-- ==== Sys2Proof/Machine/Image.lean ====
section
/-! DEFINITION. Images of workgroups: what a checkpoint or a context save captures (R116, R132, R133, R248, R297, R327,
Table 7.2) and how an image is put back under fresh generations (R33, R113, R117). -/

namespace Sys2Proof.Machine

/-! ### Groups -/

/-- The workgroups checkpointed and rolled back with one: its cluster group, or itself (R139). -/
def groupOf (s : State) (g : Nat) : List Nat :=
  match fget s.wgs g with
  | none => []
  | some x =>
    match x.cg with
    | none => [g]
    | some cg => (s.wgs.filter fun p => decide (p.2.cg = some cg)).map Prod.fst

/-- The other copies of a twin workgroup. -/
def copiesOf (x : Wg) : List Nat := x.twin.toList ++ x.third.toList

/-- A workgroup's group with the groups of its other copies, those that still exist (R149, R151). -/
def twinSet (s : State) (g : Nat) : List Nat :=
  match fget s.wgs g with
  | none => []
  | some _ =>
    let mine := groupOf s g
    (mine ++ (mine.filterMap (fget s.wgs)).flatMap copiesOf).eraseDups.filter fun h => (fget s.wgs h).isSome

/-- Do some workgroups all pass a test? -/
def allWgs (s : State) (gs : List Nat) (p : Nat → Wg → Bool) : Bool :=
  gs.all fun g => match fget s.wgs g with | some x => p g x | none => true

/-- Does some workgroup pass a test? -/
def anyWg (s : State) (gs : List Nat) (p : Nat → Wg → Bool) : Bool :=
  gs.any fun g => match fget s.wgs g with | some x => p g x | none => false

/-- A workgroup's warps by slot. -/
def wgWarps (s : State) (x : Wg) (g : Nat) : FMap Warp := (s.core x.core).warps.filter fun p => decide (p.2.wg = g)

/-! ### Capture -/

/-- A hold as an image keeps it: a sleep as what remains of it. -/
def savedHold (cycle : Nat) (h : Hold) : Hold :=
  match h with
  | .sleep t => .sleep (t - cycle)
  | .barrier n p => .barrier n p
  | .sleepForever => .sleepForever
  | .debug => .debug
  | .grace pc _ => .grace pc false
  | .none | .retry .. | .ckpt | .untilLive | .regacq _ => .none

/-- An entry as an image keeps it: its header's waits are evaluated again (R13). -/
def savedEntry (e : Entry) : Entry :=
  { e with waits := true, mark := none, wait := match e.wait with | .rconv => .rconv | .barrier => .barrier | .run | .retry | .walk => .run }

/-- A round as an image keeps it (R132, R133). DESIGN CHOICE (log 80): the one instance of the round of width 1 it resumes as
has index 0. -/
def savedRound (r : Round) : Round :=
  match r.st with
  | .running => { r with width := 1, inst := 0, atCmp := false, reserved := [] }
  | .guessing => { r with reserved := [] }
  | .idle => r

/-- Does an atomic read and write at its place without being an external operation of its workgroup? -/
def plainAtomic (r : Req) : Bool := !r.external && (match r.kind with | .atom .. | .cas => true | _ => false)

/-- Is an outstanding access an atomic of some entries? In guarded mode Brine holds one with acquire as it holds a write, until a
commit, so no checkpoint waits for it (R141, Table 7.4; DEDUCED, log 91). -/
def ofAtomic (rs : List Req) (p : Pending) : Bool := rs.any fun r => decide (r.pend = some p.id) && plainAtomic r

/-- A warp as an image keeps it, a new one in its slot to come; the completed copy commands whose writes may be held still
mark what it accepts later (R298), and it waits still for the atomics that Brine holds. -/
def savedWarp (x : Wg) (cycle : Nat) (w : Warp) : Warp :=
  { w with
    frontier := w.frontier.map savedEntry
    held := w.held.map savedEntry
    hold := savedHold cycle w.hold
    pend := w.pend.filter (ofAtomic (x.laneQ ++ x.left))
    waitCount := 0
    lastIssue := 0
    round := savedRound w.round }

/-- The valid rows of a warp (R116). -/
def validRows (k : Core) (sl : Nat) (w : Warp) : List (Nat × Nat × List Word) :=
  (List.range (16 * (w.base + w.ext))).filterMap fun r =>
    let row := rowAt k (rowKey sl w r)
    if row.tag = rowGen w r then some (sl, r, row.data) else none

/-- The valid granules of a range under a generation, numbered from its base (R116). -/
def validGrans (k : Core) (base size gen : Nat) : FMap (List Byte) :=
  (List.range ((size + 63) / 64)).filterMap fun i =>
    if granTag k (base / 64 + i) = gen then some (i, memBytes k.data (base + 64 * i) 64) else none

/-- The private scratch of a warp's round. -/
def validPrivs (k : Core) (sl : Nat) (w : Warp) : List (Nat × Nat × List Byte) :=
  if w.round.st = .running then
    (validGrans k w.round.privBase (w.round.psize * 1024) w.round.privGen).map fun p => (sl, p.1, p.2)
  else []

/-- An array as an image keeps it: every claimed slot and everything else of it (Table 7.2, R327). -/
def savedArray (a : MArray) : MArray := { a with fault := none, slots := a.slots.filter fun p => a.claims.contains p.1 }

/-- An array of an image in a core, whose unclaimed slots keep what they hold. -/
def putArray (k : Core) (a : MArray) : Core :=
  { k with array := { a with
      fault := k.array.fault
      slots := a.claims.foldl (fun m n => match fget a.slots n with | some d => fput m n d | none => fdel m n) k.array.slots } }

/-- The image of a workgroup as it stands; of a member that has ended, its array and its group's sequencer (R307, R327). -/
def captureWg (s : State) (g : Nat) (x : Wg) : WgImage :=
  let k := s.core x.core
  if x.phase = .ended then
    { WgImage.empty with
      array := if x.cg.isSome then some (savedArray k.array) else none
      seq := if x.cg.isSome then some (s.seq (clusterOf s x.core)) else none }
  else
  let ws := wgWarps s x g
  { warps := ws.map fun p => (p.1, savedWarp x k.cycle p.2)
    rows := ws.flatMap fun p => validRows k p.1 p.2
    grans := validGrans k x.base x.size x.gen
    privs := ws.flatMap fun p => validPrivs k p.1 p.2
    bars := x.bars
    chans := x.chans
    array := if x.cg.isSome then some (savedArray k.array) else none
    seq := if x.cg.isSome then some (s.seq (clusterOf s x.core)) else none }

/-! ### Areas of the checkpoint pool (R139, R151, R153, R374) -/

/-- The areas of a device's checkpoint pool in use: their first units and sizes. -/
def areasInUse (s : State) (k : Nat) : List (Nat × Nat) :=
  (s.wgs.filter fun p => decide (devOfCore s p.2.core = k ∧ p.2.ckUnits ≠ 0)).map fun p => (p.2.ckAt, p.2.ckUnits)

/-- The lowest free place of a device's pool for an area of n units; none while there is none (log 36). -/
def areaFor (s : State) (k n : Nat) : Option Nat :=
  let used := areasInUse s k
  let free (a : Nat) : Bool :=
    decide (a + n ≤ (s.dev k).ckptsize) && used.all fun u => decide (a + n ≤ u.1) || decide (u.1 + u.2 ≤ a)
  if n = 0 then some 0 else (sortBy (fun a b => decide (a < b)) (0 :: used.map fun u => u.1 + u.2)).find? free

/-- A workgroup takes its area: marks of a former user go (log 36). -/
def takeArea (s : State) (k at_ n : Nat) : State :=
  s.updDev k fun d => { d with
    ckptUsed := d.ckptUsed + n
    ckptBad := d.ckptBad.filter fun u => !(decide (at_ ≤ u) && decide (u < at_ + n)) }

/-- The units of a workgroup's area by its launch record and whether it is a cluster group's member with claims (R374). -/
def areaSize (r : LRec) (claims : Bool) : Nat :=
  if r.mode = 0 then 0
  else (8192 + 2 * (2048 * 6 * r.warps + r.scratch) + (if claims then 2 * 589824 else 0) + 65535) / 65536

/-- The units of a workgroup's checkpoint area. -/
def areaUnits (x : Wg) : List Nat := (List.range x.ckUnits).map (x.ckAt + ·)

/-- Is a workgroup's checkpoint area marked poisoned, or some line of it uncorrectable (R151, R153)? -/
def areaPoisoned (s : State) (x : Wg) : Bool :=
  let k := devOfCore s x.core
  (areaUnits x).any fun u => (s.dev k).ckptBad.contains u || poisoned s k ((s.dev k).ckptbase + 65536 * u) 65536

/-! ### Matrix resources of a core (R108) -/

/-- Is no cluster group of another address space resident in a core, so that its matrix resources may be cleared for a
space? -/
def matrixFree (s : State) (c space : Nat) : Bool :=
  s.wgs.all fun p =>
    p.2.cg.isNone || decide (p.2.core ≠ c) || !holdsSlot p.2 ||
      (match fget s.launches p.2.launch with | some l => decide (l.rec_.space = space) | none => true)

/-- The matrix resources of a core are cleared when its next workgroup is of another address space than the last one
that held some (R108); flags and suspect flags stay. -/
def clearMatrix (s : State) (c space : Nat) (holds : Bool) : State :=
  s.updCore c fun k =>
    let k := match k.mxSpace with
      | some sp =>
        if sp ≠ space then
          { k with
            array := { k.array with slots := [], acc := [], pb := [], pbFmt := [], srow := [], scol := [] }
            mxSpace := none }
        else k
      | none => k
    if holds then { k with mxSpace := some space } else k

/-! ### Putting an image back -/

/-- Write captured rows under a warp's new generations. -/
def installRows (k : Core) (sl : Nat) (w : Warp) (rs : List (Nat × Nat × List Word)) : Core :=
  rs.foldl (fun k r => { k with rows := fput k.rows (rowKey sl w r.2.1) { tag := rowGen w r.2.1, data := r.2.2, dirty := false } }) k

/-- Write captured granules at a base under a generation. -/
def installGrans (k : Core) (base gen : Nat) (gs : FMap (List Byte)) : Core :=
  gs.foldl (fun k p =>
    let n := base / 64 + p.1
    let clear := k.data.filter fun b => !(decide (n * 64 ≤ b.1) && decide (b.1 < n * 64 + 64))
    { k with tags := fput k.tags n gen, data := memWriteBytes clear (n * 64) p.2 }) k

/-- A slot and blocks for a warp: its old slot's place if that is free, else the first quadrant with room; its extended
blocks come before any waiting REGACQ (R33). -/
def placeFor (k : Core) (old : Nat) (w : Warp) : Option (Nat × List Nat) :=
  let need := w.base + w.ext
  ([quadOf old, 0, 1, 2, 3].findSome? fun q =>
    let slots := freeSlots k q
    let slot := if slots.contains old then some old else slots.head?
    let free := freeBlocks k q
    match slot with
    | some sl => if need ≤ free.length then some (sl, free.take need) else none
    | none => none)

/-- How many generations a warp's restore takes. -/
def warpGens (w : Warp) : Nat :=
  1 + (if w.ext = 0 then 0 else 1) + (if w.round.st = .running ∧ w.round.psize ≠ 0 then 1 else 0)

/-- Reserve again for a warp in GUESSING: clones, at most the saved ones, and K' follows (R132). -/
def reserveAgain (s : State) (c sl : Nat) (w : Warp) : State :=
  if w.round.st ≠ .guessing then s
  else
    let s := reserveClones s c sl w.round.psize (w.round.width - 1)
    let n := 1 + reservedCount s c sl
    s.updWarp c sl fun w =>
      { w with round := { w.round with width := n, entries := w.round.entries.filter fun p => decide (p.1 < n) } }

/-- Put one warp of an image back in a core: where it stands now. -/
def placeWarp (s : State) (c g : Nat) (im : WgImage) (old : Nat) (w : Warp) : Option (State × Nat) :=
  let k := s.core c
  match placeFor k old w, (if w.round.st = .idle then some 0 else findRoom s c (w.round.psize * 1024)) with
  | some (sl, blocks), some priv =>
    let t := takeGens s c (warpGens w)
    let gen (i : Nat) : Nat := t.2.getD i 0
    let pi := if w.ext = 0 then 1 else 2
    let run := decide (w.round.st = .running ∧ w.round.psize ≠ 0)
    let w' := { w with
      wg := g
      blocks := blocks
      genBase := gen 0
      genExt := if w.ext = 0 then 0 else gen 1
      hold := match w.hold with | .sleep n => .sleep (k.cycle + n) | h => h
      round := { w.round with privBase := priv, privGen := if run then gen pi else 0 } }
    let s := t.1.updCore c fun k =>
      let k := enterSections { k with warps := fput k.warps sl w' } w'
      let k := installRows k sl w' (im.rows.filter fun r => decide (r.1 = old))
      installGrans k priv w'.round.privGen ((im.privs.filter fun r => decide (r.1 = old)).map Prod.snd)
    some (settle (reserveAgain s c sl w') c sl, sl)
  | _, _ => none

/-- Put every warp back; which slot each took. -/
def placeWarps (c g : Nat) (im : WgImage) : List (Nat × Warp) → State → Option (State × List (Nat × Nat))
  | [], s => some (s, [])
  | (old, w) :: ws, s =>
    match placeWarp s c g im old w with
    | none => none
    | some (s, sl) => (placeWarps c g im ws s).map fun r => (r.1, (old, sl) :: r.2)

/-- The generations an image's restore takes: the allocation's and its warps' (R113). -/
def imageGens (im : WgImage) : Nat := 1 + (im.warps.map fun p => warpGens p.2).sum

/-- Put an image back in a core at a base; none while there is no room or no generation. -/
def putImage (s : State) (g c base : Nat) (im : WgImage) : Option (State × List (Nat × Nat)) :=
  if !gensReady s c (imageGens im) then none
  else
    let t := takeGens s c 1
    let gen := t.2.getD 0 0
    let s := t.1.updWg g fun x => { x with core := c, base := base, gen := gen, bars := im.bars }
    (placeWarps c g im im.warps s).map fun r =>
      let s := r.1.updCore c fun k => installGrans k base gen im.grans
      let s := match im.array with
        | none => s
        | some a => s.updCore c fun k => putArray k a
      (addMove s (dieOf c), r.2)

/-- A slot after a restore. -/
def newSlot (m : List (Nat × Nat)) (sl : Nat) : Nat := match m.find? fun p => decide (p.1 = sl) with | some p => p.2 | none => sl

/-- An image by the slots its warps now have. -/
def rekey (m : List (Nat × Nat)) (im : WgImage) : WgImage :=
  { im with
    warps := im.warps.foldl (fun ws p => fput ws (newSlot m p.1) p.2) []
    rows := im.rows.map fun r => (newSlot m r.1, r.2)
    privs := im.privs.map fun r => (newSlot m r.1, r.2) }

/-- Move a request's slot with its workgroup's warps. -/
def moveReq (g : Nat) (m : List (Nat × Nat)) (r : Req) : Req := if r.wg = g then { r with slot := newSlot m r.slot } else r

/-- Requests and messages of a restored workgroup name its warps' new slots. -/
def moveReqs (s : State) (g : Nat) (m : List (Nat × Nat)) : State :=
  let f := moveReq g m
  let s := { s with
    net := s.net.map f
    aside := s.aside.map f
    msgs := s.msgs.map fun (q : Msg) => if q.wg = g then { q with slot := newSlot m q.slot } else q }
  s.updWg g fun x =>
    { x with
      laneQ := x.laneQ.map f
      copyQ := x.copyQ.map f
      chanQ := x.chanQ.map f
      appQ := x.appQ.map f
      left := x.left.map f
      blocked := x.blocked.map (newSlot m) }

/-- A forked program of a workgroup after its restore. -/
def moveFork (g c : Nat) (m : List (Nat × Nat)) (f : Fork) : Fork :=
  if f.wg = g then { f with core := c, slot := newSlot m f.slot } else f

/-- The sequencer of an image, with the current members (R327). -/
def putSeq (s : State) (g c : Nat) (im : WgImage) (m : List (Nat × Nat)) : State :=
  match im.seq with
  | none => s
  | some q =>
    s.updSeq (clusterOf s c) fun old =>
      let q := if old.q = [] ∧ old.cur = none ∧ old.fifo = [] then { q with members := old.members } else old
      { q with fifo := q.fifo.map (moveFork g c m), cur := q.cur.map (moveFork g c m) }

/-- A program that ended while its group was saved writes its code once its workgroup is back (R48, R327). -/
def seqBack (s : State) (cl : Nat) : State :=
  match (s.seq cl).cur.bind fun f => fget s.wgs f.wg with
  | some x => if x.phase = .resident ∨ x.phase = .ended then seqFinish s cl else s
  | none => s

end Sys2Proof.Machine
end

----

### THE PROBLEM
Beginning with the line containing "all pass a test? -/" in the material above, copy every line exactly until you have copied the line containing "workgroup pass a test? -/".

### RESULT
/-- Do some workgroups all pass a test? -/
def allWgs (s : State) (gs : List Nat) (p : Nat → Wg → Bool) : Bool :=
  gs.all fun g => match fget s.wgs g with | some x => p g x | none => true

/-- Does some workgroup pass a test? -/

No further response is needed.